Top of TASK INPUT

-- ==== Sys2Proof/Tests/Slice0.lean ====
section
/-! SUPPORT. Tests on the spec's own vectors (spec/95_test_vectors.md), the ill-formed terms the checks refuse, the
words written out from the encodings, and a witness for the hypotheses of each statement. -/

open Sys2Proof Sys2Proof.Machine

namespace Sys2Proof.Tests

/-! ### Helpers -/

/-- The next state of an outcome, if it is one. -/
def nextOf {σ : Type} : Host.Outcome σ Fault Refusal → Option σ
  | .next s => some s
  | _ => none

/-- The fault of an outcome, if it is one. -/
def faultOf {σ : Type} : Host.Outcome σ Fault Refusal → Option Fault
  | .fault f => some f
  | _ => none

/-- The refusal of an outcome, if it is one. -/
def refusalOf {σ : Type} : Host.Outcome σ Fault Refusal → Option Refusal
  | .refused r => some r
  | _ => none

/-- A block in the order of the spec's vectors: A F, the three split pairs, SP PC CYC. -/
def block (a f : Byte) (bc de hl sp pc : Word) (cyc : Nat) : Cpu :=
  { a := a, f := f, b := hiByte bc, c := loByte bc, d := hiByte de, e := loByte de, h := hiByte hl, l := loByte hl
    sp := sp, pc := pc, cyc := cyc }

/-- An idle machine with `bytes` at `base`, the fixture of D23. -/
def machineAt (c : Cpu) (base : Nat) (bytes : List Byte) : State :=
  { cpu := c, busy := false, collab := { stream := Memory.fixture base bytes, silent := false } }

/-- The block after a step. -/
def blockAfter (s : State) : Option Cpu := (nextOf (step s)).map (·.cpu)

/-! ### Ill-formed terms the checks refuse -/

theorem test_wf_refuses_wrong_opcode : Descriptor.opcodeOk ⟨0x0B#8, 0, .bc, .increment, 8⟩ = false := by decide
theorem test_wf_refuses_operand_bytes : Descriptor.operandBytesOk ⟨0x03#8, 1, .bc, .increment, 8⟩ = false := by decide
theorem test_wf_refuses_wrong_cost : Descriptor.costOk ⟨0x03#8, 0, .bc, .increment, 4⟩ = false := by decide
theorem test_wf_refuses_wrong_pair : Descriptor.wf ⟨0x03#8, 0, .de, .increment, 8⟩ = false := by decide
theorem test_wf_refuses_reset_flags :
    ResetRegs.legalUnder 0xF0#8 { Config.resetRegs with f := 0x0F#8 } = false := by decide
theorem test_wf_refuses_unsorted_stream : ¬ Memory.wf [(1, 0x03#8), (0, 0x03#8)] := by decide
theorem test_wf_refuses_address_past_top : ¬ Memory.wf [(65536, 0x03#8)] := by decide

/-! ### Words written out from the encodings (rules R61 to R64, vectors of section 2.4) -/

theorem test_decode_incBc : decode 0b00000011#8 = .handler .incBc := by decide
theorem test_decode_incDe : decode 0b00010011#8 = .handler .incDe := by decide
theorem test_decode_incHl : decode 0b00100011#8 = .handler .incHl := by decide
theorem test_decode_incSp : decode 0b00110011#8 = .handler .incSp := by decide
theorem test_encode_bytes :
    [Instr.incBc, .incDe, .incHl, .incSp].flatMap encode = [0x03#8, 0x13#8, 0x23#8, 0x33#8] := by decide
theorem test_decode_neighbours :
    ([0x00#8, 0x02#8, 0x04#8, 0x12#8, 0x14#8, 0x22#8, 0x24#8, 0x32#8, 0x34#8, 0x0B#8, 0x1B#8, 0x2B#8, 0x3B#8].all
      fun b => decode b == .noHandler) = true := by decide
theorem test_decode_high_bits :
    ([0x43#8, 0x53#8, 0x63#8, 0x73#8, 0x83#8, 0x93#8, 0xA3#8, 0xB3#8, 0xC3#8, 0xD3#8, 0xE3#8, 0xF3#8, 0xCB#8, 0xFF#8].all
      fun b => decode b == .noHandler) = true := by decide
theorem test_table_word : decodeTableWord 8 0x23 = some .incHl ∧ decodeTableWord 8 0x24 = none := by decide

Bottom of TASK INPUT

WORK TO BE COMPLETED
Repeat each line of the data above, exactly as it appears, from the first through the line that contains "open Sys2Proof Sys2Proof.Machine".

YOUR SOLUTION
-- ==== Sys2Proof/Tests/Slice0.lean ====
section
/-! SUPPORT. Tests on the spec's own vectors (spec/95_test_vectors.md), the ill-formed terms the checks refuse, the
words written out from the encodings, and a witness for the hypotheses of each statement. -/

open Sys2Proof Sys2Proof.Machine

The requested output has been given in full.